Directions:
The entries should be written out again exactly as they read.

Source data
* * * * * * * * *

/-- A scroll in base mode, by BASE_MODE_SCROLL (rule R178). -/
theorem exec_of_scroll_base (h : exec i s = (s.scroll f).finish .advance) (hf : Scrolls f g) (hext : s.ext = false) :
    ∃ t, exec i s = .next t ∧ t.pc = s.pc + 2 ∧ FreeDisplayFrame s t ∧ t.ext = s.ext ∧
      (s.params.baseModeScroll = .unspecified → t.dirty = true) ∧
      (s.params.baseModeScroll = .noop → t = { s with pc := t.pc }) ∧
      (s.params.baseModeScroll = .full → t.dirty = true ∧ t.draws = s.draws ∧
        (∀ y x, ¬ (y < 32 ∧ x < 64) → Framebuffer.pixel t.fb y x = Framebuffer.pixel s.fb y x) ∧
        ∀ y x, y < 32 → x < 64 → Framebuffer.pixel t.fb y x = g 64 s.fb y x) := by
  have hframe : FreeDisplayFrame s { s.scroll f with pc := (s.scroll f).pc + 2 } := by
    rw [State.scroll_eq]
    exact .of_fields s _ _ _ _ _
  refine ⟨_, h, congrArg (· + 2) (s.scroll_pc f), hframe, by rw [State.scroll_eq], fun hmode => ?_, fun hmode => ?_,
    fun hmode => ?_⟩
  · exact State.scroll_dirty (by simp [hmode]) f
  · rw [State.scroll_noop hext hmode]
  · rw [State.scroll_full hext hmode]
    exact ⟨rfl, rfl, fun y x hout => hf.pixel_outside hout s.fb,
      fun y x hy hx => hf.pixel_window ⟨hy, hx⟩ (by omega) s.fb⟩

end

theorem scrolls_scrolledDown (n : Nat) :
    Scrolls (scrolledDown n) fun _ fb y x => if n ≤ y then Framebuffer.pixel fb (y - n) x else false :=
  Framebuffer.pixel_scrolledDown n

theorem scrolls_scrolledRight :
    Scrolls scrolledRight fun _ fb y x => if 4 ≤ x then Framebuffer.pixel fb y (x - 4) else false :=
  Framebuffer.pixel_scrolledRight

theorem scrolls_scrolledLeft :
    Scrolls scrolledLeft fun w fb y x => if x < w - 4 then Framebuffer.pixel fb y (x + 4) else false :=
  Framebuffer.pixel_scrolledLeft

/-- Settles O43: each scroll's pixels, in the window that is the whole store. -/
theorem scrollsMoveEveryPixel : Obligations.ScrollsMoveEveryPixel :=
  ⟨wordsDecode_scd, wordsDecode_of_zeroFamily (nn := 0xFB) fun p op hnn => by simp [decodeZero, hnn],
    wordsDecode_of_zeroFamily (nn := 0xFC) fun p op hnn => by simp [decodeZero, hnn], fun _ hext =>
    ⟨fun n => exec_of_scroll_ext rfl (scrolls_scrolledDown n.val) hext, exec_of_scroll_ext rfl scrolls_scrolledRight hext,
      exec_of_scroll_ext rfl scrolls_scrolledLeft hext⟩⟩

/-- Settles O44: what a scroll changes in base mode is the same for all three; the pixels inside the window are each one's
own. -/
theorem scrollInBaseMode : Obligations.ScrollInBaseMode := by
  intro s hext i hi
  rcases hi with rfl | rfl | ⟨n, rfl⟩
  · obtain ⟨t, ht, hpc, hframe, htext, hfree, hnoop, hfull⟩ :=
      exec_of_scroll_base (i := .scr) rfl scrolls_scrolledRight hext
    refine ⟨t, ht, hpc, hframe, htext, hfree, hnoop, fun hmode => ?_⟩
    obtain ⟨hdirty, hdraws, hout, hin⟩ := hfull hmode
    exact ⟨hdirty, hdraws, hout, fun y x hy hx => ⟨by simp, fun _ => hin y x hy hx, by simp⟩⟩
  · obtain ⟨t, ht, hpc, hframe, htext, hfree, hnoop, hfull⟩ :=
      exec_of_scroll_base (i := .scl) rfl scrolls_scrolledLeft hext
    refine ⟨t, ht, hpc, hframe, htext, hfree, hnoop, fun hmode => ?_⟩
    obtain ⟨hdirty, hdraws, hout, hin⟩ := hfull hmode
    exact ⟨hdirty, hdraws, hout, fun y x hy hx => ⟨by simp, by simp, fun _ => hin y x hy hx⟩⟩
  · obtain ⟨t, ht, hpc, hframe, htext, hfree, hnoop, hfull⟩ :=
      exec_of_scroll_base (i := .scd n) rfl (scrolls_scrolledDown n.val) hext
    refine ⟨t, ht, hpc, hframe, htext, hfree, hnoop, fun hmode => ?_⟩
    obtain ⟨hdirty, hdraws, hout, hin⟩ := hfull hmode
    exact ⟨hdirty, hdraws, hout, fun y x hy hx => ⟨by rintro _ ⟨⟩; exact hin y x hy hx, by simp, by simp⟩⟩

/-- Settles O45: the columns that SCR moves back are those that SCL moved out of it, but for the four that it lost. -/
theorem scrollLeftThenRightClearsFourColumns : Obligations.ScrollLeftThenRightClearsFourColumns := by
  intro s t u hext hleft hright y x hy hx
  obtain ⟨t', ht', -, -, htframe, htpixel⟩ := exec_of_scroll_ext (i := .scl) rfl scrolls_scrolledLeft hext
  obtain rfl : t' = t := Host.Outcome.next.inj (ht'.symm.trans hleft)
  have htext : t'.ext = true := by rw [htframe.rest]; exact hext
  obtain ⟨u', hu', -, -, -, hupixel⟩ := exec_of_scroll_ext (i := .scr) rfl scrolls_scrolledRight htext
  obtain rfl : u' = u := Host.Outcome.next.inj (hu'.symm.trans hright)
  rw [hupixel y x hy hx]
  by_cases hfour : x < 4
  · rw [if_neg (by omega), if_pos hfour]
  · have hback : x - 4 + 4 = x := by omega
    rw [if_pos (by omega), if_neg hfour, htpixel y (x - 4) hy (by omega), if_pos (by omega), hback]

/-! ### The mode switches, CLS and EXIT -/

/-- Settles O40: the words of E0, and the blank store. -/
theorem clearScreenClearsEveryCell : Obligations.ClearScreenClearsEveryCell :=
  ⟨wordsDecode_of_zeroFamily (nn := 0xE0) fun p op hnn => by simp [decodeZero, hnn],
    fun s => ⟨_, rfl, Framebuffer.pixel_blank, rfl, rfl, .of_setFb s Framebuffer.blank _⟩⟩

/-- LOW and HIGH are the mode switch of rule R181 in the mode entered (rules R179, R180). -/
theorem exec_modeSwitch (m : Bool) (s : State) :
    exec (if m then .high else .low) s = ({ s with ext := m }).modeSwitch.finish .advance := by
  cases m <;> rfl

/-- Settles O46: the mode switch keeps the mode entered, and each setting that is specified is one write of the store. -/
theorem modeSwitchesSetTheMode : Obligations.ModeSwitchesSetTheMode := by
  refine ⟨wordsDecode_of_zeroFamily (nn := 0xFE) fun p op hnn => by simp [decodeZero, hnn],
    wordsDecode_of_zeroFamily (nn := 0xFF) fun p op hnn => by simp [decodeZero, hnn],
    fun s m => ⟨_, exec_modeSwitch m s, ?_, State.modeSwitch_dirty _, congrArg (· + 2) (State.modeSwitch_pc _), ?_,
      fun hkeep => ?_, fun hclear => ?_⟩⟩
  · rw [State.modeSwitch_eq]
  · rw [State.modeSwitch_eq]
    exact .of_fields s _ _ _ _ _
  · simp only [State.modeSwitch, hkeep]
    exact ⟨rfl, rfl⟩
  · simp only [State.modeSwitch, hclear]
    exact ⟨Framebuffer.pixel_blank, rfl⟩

* * * * * * * * *

Worked solution:
/-- A scroll in base mode, by BASE_MODE_SCROLL (rule R178). -/
theorem exec_of_scroll_base (h : exec i s = (s.scroll f).finish .advance) (hf : Scrolls f g) (hext : s.ext = false) :
    ∃ t, exec i s = .next t ∧ t.pc = s.pc + 2 ∧ FreeDisplayFrame s t ∧ t.ext = s.ext ∧
      (s.params.baseModeScroll = .unspecified → t.dirty = true) ∧
      (s.params.baseModeScroll = .noop → t = { s with pc := t.pc }) ∧
      (s.params.baseModeScroll = .full → t.dirty = true ∧ t.draws = s.draws ∧
        (∀ y x, ¬ (y < 32 ∧ x < 64) → Framebuffer.pixel t.fb y x = Framebuffer.pixel s.fb y x) ∧
        ∀ y x, y < 32 → x < 64 → Framebuffer.pixel t.fb y x = g 64 s.fb y x) := by
  have hframe : FreeDisplayFrame s { s.scroll f with pc := (s.scroll f).pc + 2 } := by
    rw [State.scroll_eq]
    exact .of_fields s _ _ _ _ _
  refine ⟨_, h, congrArg (· + 2) (s.scroll_pc f), hframe, by rw [State.scroll_eq], fun hmode => ?_, fun hmode => ?_,
    fun hmode => ?_⟩
  · exact State.scroll_dirty (by simp [hmode]) f
  · rw [State.scroll_noop hext hmode]
  · rw [State.scroll_full hext hmode]
    exact ⟨rfl, rfl, fun y x hout => hf.pixel_outside hout s.fb,
      fun y x hy hx => hf.pixel_window ⟨hy, hx⟩ (by omega) s.fb⟩

end

theorem scrolls_scrolledDown (n : Nat) :
    Scrolls (scrolledDown n) fun _ fb y x => if n ≤ y then Framebuffer.pixel fb (y - n) x else false :=
  Framebuffer.pixel_scrolledDown n

theorem scrolls_scrolledRight :
    Scrolls scrolledRight fun _ fb y x => if 4 ≤ x then Framebuffer.pixel fb y (x - 4) else false :=
  Framebuffer.pixel_scrolledRight

theorem scrolls_scrolledLeft :
    Scrolls scrolledLeft fun w fb y x => if x < w - 4 then Framebuffer.pixel fb y (x + 4) else false :=
  Framebuffer.pixel_scrolledLeft

/-- Settles O43: each scroll's pixels, in the window that is the whole store. -/
theorem scrollsMoveEveryPixel : Obligations.ScrollsMoveEveryPixel :=
  ⟨wordsDecode_scd, wordsDecode_of_zeroFamily (nn := 0xFB) fun p op hnn => by simp [decodeZero, hnn],
    wordsDecode_of_zeroFamily (nn := 0xFC) fun p op hnn => by simp [decodeZero, hnn], fun _ hext =>
    ⟨fun n => exec_of_scroll_ext rfl (scrolls_scrolledDown n.val) hext, exec_of_scroll_ext rfl scrolls_scrolledRight hext,
      exec_of_scroll_ext rfl scrolls_scrolledLeft hext⟩⟩

/-- Settles O44: what a scroll changes in base mode is the same for all three; the pixels inside the window are each one's
own. -/
theorem scrollInBaseMode : Obligations.ScrollInBaseMode := by
  intro s hext i hi
  rcases hi with rfl | rfl | ⟨n, rfl⟩
  · obtain ⟨t, ht, hpc, hframe, htext, hfree, hnoop, hfull⟩ :=
      exec_of_scroll_base (i := .scr) rfl scrolls_scrolledRight hext
    refine ⟨t, ht, hpc, hframe, htext, hfree, hnoop, fun hmode => ?_⟩
    obtain ⟨hdirty, hdraws, hout, hin⟩ := hfull hmode
    exact ⟨hdirty, hdraws, hout, fun y x hy hx => ⟨by simp, fun _ => hin y x hy hx, by simp⟩⟩
  · obtain ⟨t, ht, hpc, hframe, htext, hfree, hnoop, hfull⟩ :=
      exec_of_scroll_base (i := .scl) rfl scrolls_scrolledLeft hext
    refine ⟨t, ht, hpc, hframe, htext, hfree, hnoop, fun hmode => ?_⟩
    obtain ⟨hdirty, hdraws, hout, hin⟩ := hfull hmode
    exact ⟨hdirty, hdraws, hout, fun y x hy hx => ⟨by simp, by simp, fun _ => hin y x hy hx⟩⟩
  · obtain ⟨t, ht, hpc, hframe, htext, hfree, hnoop, hfull⟩ :=
      exec_of_scroll_base (i := .scd n) rfl (scrolls_scrolledDown n.val) hext
    refine ⟨t, ht, hpc, hframe, htext, hfree, hnoop, fun hmode => ?_⟩
    obtain ⟨hdirty, hdraws, hout, hin⟩ := hfull hmode
    exact ⟨hdirty, hdraws, hout, fun y x hy hx => ⟨by rintro _ ⟨⟩; exact hin y x hy hx, by simp, by simp⟩⟩

/-- Settles O45: the columns that SCR moves back are those that SCL moved out of it, but for the four that it lost. -/
theorem scrollLeftThenRightClearsFourColumns : Obligations.ScrollLeftThenRightClearsFourColumns := by
  intro s t u hext hleft hright y x hy hx
  obtain ⟨t', ht', -, -, htframe, htpixel⟩ := exec_of_scroll_ext (i := .scl) rfl scrolls_scrolledLeft hext
  obtain rfl : t' = t := Host.Outcome.next.inj (ht'.symm.trans hleft)
  have htext : t'.ext = true := by rw [htframe.rest]; exact hext
  obtain ⟨u', hu', -, -, -, hupixel⟩ := exec_of_scroll_ext (i := .scr) rfl scrolls_scrolledRight htext
  obtain rfl : u' = u := Host.Outcome.next.inj (hu'.symm.trans hright)
  rw [hupixel y x hy hx]
  by_cases hfour : x < 4
  · rw [if_neg (by omega), if_pos hfour]
  · have hback : x - 4 + 4 = x := by omega
    rw [if_pos (by omega), if_neg hfour, htpixel y (x - 4) hy (by omega), if_pos (by omega), hback]

/-! ### The mode switches, CLS and EXIT -/

/-- Settles O40: the words of E0, and the blank store. -/
theorem clearScreenClearsEveryCell : Obligations.ClearScreenClearsEveryCell :=
  ⟨wordsDecode_of_zeroFamily (nn := 0xE0) fun p op hnn => by simp [decodeZero, hnn],
    fun s => ⟨_, rfl, Framebuffer.pixel_blank, rfl, rfl, .of_setFb s Framebuffer.blank _⟩⟩

/-- LOW and HIGH are the mode switch of rule R181 in the mode entered (rules R179, R180). -/
theorem exec_modeSwitch (m : Bool) (s : State) :
    exec (if m then .high else .low) s = ({ s with ext := m }).modeSwitch.finish .advance := by
  cases m <;> rfl

/-- Settles O46: the mode switch keeps the mode entered, and each setting that is specified is one write of the store. -/
theorem modeSwitchesSetTheMode : Obligations.ModeSwitchesSetTheMode := by
  refine ⟨wordsDecode_of_zeroFamily (nn := 0xFE) fun p op hnn => by simp [decodeZero, hnn],
    wordsDecode_of_zeroFamily (nn := 0xFF) fun p op hnn => by simp [decodeZero, hnn],
    fun s m => ⟨_, exec_modeSwitch m s, ?_, State.modeSwitch_dirty _, congrArg (· + 2) (State.modeSwitch_pc _), ?_,
      fun hkeep => ?_, fun hclear => ?_⟩⟩
  · rw [State.modeSwitch_eq]
  · rw [State.modeSwitch_eq]
    exact .of_fields s _ _ _ _ _
  · simp only [State.modeSwitch, hkeep]
    exact ⟨rfl, rfl⟩
  · simp only [State.modeSwitch, hclear]
    exact ⟨Framebuffer.pixel_blank, rfl⟩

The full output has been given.